Mitten im Sommerloch sorgt im Internet ein Video eines deutschen Fotografen für Aufregung. Darauf undeutlich erkennbar: ein Geschöpf, vielleicht mit Geweih, das sich oberhalb des Tomasees beim bündnerischen Sedrun zwischen den Felsen bewegt. Um wen oder was es sich bei dem «Wesen vom Tomasee» handelt, darüber wird im Netz tagelang spekuliert. Der Urheber des Videos versichert gegenüber Medien, die Aufnahme sei weder gestellt noch bearbeitet. «20 Minuten» und «Blick» greifen die Story dankbar auf und lancieren Leserumfragen mit insgesamt weit über 30 000 Teilnehmerinnen und Teilnehmern. Während viele die Authentizität des Filmchens in Frage stellen, tippen nicht wenige auf ein Tier, ein Fabelwesen oder ein Vertreter eines indigenen Schweizer Urvolks – alles nicht ganz ungefährlich! Gut eine Woche nach Verbreitung des Videos sieht sich Sedrun Disentis Tourismus bemüssigt, das Wort zu ergreifen. Man nehme die zahlreichen besorgten Anfragen bezüglich der Sicherheit ernst, könne aber «Entwarnung» geben. Bei der Kreatur handele es sich höchstwahrscheinlich um das «Pazolamännchen», «ein absolut ungefährlicher Hüter und Wächter der Natur», wie es in der Medienmitteilung witzelnd heisst. Ferien und Wanderungen in der spektakulären Bergkulisse seien weiterhin vollkommen sorgenfrei geniessbar. Puh, Erleichterung!

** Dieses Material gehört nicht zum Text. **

-- ==== Sys2Proof/Tests/Slice0.lean ====
section
/-! SUPPORT. The model's own tests: the well-formedness checks, the check of R158, the conversion of R38,
small steps, and for each obligation with hypotheses states that meet them, clause by clause. -/

namespace Sys2Proof.Tests

set_option Elab.async false

open Sys2Proof.Machine

/-! ### Helpers: small states -/

/-- A telegram with tag 7. -/
def tg (kind : Nat) (body : List Nat) : Telegram := { kind := byte kind, tag := 7, body := body.map byte }

/-- The state with this request at the head of its buffer. -/
def ask (kind : Nat) (body : List Nat) (s : State) : State :=
  { s with link := { s.link with requests := [tg kind body] } }

/-- The state with section `i` fitted, in state `st`, and its record then changed by `f`. -/
def at' (i : SectionId) (st : SectionState) (f : Section → Section) (s : State) : State :=
  s.setSec i (f { s.sec i with
    fitted := true, state := st, intake := st.intake, discharge := st.discharge (s.sec i).phase })

/-- The state with the campaign in this state, at clock 100. -/
def camp (st : CampaignState) (s : State) : State :=
  { s with campaign := { s.campaign with
    state := st, lock := decide (st ≠ .closed), clock := 100
    resume := if st = .restoring then some .opened else none } }

def held (rs : List HoldReason) (back : Option SectionState) (r : Section) : Section :=
  { r with holds := rs, heldFrom := back }

def storage (r : Section) : Section := { r with cls := .storage, nativeCeiling := some 900 }

/-- Section `i`'s level channel changed. -/
def level (i : SectionId) (f : Channel → Channel) (s : State) : State :=
  { s with scanner := { s.scanner with
    channels := s.scanner.channels.set (levelChannel i) (f (s.level i)) } }

def unit (u : UnitId) (f : UnitRecord → UnitRecord) (s : State) : State :=
  { s with supervisor := s.supervisor.setUnit u (f (s.supervisor.units.get u)) }

def group (g : GroupId) (f : TripGroup → TripGroup) (s : State) : State := s.setGroup g (f (s.group g))

def input (i : InputId) (active : Bool) (s : State) : State :=
  s.setInput i ((s.trips.inputs.get i).becoming active)

/-- An OPEN campaign with section 3 in COLD. -/
def plant : State := camp .opened (at' 3 .cold id State.reset)

/-- The state a step answers, where it answers one. -/
def after : Host.Outcome State Fault Refusal → Option State
  | .next s => some s
  | .fault _ => none
  | .refused _ => none

/-- A mark write in progress that an OPEN CAMPAIGN waits for. -/
def marking (dropped : Bool) : State :=
  { plant.awaitMark .opened with
    link := { plant.link with
      awaited := some { request := tg 0x10 [], owner := .campaignController, dropped := dropped } } }

def duty (r : UnitRecord) : UnitRecord := { r with role := .duty, sec := some 3, runOutput := true }

/-- Group 2 tripped by input 6, its one input. -/
def tripped (mode : TripMode) (active : Bool) : State :=
  group 2 (fun g => { g with
    inputs := [6], mode := mode, state := .tripped, firstCause := some (.input 6)
    activeInputs := if active then [6] else [] }) (input 6 active plant)

/-! ### Well-formedness: each check refuses an ill-formed term -/

theorem test_wf_wrong_check_refused :
    (Instr.telegramReceived 1 0 [] (Telegram.check ⟨1, 0, []⟩ + 1)).wellFormed = false ∧
    (Instr.telegramReceived 1 0 [] (Telegram.check ⟨1, 0, []⟩)).wellFormed = true := by decide +kernel

theorem test_wf_long_body_refused :
    (Instr.telegramReceived 1 0 (List.replicate 241 0)
      (Telegram.check ⟨1, 0, List.replicate 241 0⟩)).wellFormed = false := by decide +kernel

theorem test_wf_expiry : (Instr.conditioningExpiry 24).wellFormed = false ∧
    (Instr.conditioningExpiry 23).wellFormed = true := by decide

theorem test_wf_lag : (Instr.lagCompletion 24 0).wellFormed = false ∧
    (Instr.lagCompletion 0 24).wellFormed = false ∧ (Instr.lagCompletion 23 23).wellFormed = true := by decide

theorem test_wf_sample : (Instr.channelSample 48 0).wellFormed = false ∧
    (Instr.channelSample 0 4096).wellFormed = false ∧ (Instr.channelSample 47 4095).wellFormed = true := by
  decide

theorem test_wf_unit_events : (Instr.faultInputActive 48).wellFormed = false ∧
    (Instr.faultInputInactive 48).wellFormed = false ∧ (Instr.recoveryWindowExpiry 48).wellFormed = false ∧
    (Instr.faultInputActive 47).wellFormed = true := by decide

theorem test_wf_trip_events : (Instr.tripInputActive 8).wellFormed = false ∧
    (Instr.tripInputInactive 8).wellFormed = false ∧ (Instr.tripInputActive 7).wellFormed = true := by decide

/-! ### Values written out -/

/-- R158: the check of the nine bytes 31 to 39 hex. -/
theorem test_check_of_nine_digits :
    crc16 [0x31, 0x32, 0x33, 0x34, 0x35, 0x36, 0x37, 0x38, 0x39] = 0x29B1#16 := by decide +kernel

/-- R38: the ends and the middle of both spans. -/
theorem test_conversion : scaled 1000 100 = 0 ∧ scaled 1000 4000 = 1000 ∧ scaled 850 100 = 0 ∧
    scaled 850 4000 = 850 ∧ scaled 1000 2050 = 500 ∧ scaled 850 2050 = 425 := by decide

/-- R161: a telegram of an unknown kind, and a body of a wrong length, are refused by the port. -/
theorem test_port_refusals :
    ((after (exec .unknownKindRequest (ask 0x30 [] plant))).map fun s => s.link.answers.map Telegram.body) =
      some [[1, Cause.unknownKind.code]] ∧
    ((after (exec .advance (ask 0x13 [] plant))).map fun s => s.link.answers.map Telegram.body) =
      some [[1, Cause.malformed.code]] := by decide +kernel

/-- R71: ADVANCE takes section 3 from COLD to FILLING. -/
theorem test_advance :
    ((after (exec .advance (ask 0x13 [3] plant))).map fun s =>
      ((s.sec 3).state, (s.sec 3).intake, (s.sec 3).enteredAt)) = some (.filling, .diverted, 100) := by
  decide +kernel

/-- R103, R104: HOLD makes RUNNING section 3 HELD with closed routes; RELEASE of that hold returns it. -/
theorem test_hold_and_release :
    ((after (exec .hold (ask 0x14 [3] (at' 3 .running id plant)))).map fun s =>
      ((s.sec 3).state, (s.sec 3).holds, (s.sec 3).heldFrom, (s.sec 3).intake)) =
      some (.held, [.host], some .running, .closed) ∧
    ((after (exec .release (ask 0x15 [3] (at' 3 .held (held [.host] (some .running)) plant)))).map fun s =>
      ((s.sec 3).state, (s.sec 3).holds, (s.sec 3).heldFrom, (s.sec 3).intake)) =
      some (.running, [], none, .through) := by decide +kernel

/-- R20: OPEN CAMPAIGN takes LAID_UP section 3 to COLD, at clock 0, and waits for the mark. -/
theorem test_open_campaign :
    ((after (exec .openCampaign (ask 0x10 [] (camp .closed (at' 3 .laidUp id State.reset))))).map fun s =>
      ((s.sec 3).state, s.campaign.state, s.campaign.clock, s.campaign.lock, s.site.markWriting)) =
      some (.cold, .opened, 0, true, some .opened) ∧
    ((after (exec .markWriteComplete (marking false))).map fun s =>
      (s.link.awaited, s.link.answers.map Telegram.kind, s.store.mark)) =
      some (none, [0x90#8], some .opened) := by decide +kernel

/-- R21, R22: CLOSE CAMPAIGN with COLD section 3 alone runs through WINDING_DOWN to CLOSED. -/
theorem test_close_campaign :
    ((after (exec .closeCampaign (ask 0x11 [] { plant with order := List.replicate 60 0 }))).map fun s =>
      ((s.sec 3).state, s.campaign.state, s.campaign.lock, s.campaign.pendingMark)) =
      some (.laidUp, .closed, false, some .closed) := by decide +kernel

/-- R38, R41, R46: a level sample of 500 leaves the empty band, and the phase of section 3 turns to WATER. -/
theorem test_sample :
    ((after (exec (.channelSample 6 2050) (level 3 (fun c => { c with converted := true }) plant))).map fun s =>
      ((s.level 3).value, (s.level 3).bands.empty, (s.sec 3).phase, (s.sec 3).phaseSince)) =
      some (500, some false, .water, 100) := by decide +kernel

/-- R60, R79, R81, R83: with steam for it, FILLING section 3 at fill-done goes on to CONDITIONING. -/
theorem test_budget_grants :
    ((after (exec .setBudget (ask 0x1D [10] { at' 3 .filling (fun r => { r with demand := 6 }) plant with
      steam := { plant.steam with queue := [{ sec := 3, demand := 6, since := 90 }] } }))).map fun s =>
      ((s.sec 3).state, (s.sec 3).deadline, s.steam.claims, s.steam.queue)) =
      some (.conditioning, some 700, [{ sec := 3, demand := 6, since := 100 }], []) := by decide +kernel

/-- R148, R150, R151: trip input 6 trips its group and holds member 3; its return clears a SELF_CLEARING
group and releases the section. -/
theorem test_trip_and_clear :
    ((after (exec (.tripInputActive 6) (group 2 (fun g => { g with inputs := [6], members := [3] })
      (at' 3 .running id plant)))).map fun s =>
      ((s.group 2).state, (s.group 2).firstCause, (s.sec 3).state, (s.sec 3).holds)) =
      some (.tripped, some (.input 6), .held, [.trip 2]) ∧
    ((after (exec (.tripInputInactive 6) (at' 3 .held (held [.trip 2] (some .running))
      (group 2 (fun g => { g with members := [3] }) (tripped .selfClearing true))))).map fun s =>
      ((s.group 2).state, (s.group 2).firstCause, (s.sec 3).state, (s.sec 3).holds)) =
      some (.normal, none, .running, []) := by decide +kernel

/-- R130, R131: a running unit's fault opens its window of 10 s; the tick counts it down; its return makes
the unit HEALTHY and puts it on the watch list. -/
theorem test_unit_fault :
    ((after (exec (.faultInputActive 5) (unit 5 duty (at' 3 .running id plant)))).map fun s =>
      ((s.supervisor.units.get 5).condition, (s.supervisor.units.get 5).window)) =
      some (.faultPending, some 10) ∧
    ((after (exec (.faultInputInactive 5) (unit 5 (fun r => { duty r with
      faultActive := true, condition := .faultPending, window := some 4 }) (at' 3 .running id plant)))).map fun s =>
      ((s.supervisor.units.get 5).condition, s.supervisor.watch)) = some (.healthy, [5]) := by decide +kernel

/-! ### States that meet the hypotheses of the obligations -/

/-- The part after a loss of power, which POWER_UP brings up; and events at the ends of their ranges. -/
theorem test_hyp_wellFormedCommandsComplete :
    State.reset.pending = [] ∧ State.reset.lose.powered = false ∧
    (∀ f l, Instr.lineBreak ≠ .powerUp f l) ∧ (Instr.channelSample 47 4095).wellFormed = true := by
  refine ⟨rfl, rfl, by simp, by decide⟩

theorem test_hyp_powerUpGivesBlocksTheirValues :
    ({ State.reset with powered := false } : State).powered = false ∧ State.reset.store.markRead ≠ .closed ∧
    State.reset.powered = true ∧ State.reset.store.mark = none ∧ State.reset.store.markCheckAgrees = false ∧
    ({ State.reset.store with mark := some .closed, markCheckAgrees := true } : OptionStore).mark = some .closed := by
  decide +kernel

theorem test_hyp_powerUpGivesSectionsTheirValues :
    ({ State.reset with powered := false } : State).powered = false ∧
    ({ State.reset.store with mark := some .closed, markCheckAgrees := true } : OptionStore).markRead = .closed := by
  decide +kernel

theorem test_hyp_powerLossTearsWritesInProgress :
    State.reset.powered = true ∧ State.reset.site.siteWriting = false ∧ State.reset.site.markWriting = none ∧
    ({ State.reset.site with siteWriting := true, markWriting := some .opened } : SiteService).siteWriting = true := by
  decide +kernel

theorem test_hyp_validTelegramIsBuffered : (plant.setReceiver .spacing).link.receiver = .spacing ∧
    plant.powered = true ∧ plant.link.receiver ≠ .spacing ∧ (List.replicate 240 (0 : Byte)).length ≤ 240 ∧
    plant.campaign.supervisionLost = false ∧ plant.work = [] ∧ plant.link.mask.campaign = true ∧
    plant.loseSupervision.campaign.supervisionLost = true ∧ plant.loseSupervision.powered = true ∧
    plant.loseSupervision.link.receiver ≠ .spacing := by
  decide +kernel

theorem test_hyp_receiverDiscardsAndRestarts :
    plant.powered = true ∧ plant.link.receiver ≠ .spacing ∧ 240 < (List.replicate 241 (0 : Byte)).length ∧
    (1 : BitVec 16) ≠ Telegram.check ⟨1, 7, []⟩ ∧ (0xA4#8 : Byte) ≠ 0xA5#8 ∧
    (plant.setReceiver .spacing).powered = true ∧ (plant.setReceiver .spacing).link.receiver = .spacing := by
  decide +kernel

theorem test_hyp_silenceExpirySetsSupervisionLost :
    plant.powered = true ∧ 0 < plant.link.silenceLimit ∧ plant.link.silenceExpired = false ∧
    plant.campaign.supervisionLost = false ∧ plant.loseSupervision.campaign.supervisionLost = true ∧
    ({ plant.link with silenceLimit := 0 } : LinkPort).silenceLimit = 0 := by
  decide +kernel

theorem test_hyp_transmitterSendsAnswersFirst :
    plant.powered = true ∧ plant.link.answers = [] ∧ plant.link.reports = [.campaign] ∧
    ({ plant.link with answers := [tg 0x81 []] } : LinkPort).answers = [tg 0x81 []] ∧
    ({ plant.link with reports := [] } : LinkPort).reports = [] := by
  decide +kernel

theorem test_hyp_reportEntersPendingSetOnce :
    plant.link.mask.allows (.sec 3) = true ∧ ReportKey.sec 3 ∉ plant.link.reports ∧
    ReportKey.campaign ∈ plant.link.reports ∧ plant.link.reports.Nodup ∧
    ({ plant.link.mask with sec := false } : ReportMask).allows (.sec 3) = false := by
  decide +kernel

theorem test_hyp_portChecksAndAnswersRequests :
    (ask 0x30 [] plant).link.ready = some (tg 0x30 []) ∧ requestKind (tg 0x30 []).kind = none ∧
    (ask 0x13 [] plant).link.ready = some (tg 0x13 []) ∧ rowOf .advance (tg 0x13 []) = true ∧
    RequestKind.advance.readBody (tg 0x13 []).body = none ∧
    RequestKind.setMode.readBody (tg 0x1C [1, 3, 2]).body = some (.mode 1 3 2) ∧
    (Fields.mode 1 3 2).codesInRange = false ∧ rowOf .setModeCampaign (tg 0x1C [1, 3, 2]) = true ∧
    rowOf .setModeSection (tg 0x1C [1, 3, 2]) = false ∧ plant.link.ready = none := by
  decide +kernel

Glückwunsch liebe Werber, ein gelungener Gag … würde ich sagen, wenn 1. April wäre. Sorry, aber die Aktion ist reine Verarsche. Hier will jemand Aufmerksamkeit erregen um jeden Preis. Das ist gelungen: Tausende Menschen im In- und Ausland haben sich mit der Region beschäftigt. Doch sie taten dies nicht aus Faszination an der Bergkulisse, sondern weil sie auf eine falsche Fährte gelockt wurden. Die Aktion weckt Erinnerungen an das «Foto-Verbot» von Bergün oder das «Gold-Nugget» in Crans-Montana. Was kommt als Nächstes – T-Rex-Fund im Valsertal? Sexpflicht auf der SAC-Hütte? Oder doch nur ein – sagen wir – Krokodil im Hallwilersee? Bullshit ausdenken kann sich jeder. Doof wird’s, wenn’s jeder macht. Sommerloch hin oder her, Irreführung ist nicht okay.

Stattdessen ein Plädoyer für mehr «ehrliche» Tourismuswerbung. Auch sie kann ein lautes Echo auslösen. Der vielleicht beste Beweis ist das legendäre Pool-Video von der «Villa Hon­egg». Regelrechten Kultstatus haben die gehörnten Bündner Sympathieträger «Gian und Giachen». In schöner Erinnerung bleibt auch der Werbeclip von Basel Tourismus «Pokémon Go – The Revenge». Das Video ging viral – ganz ohne Täuschungsversuch.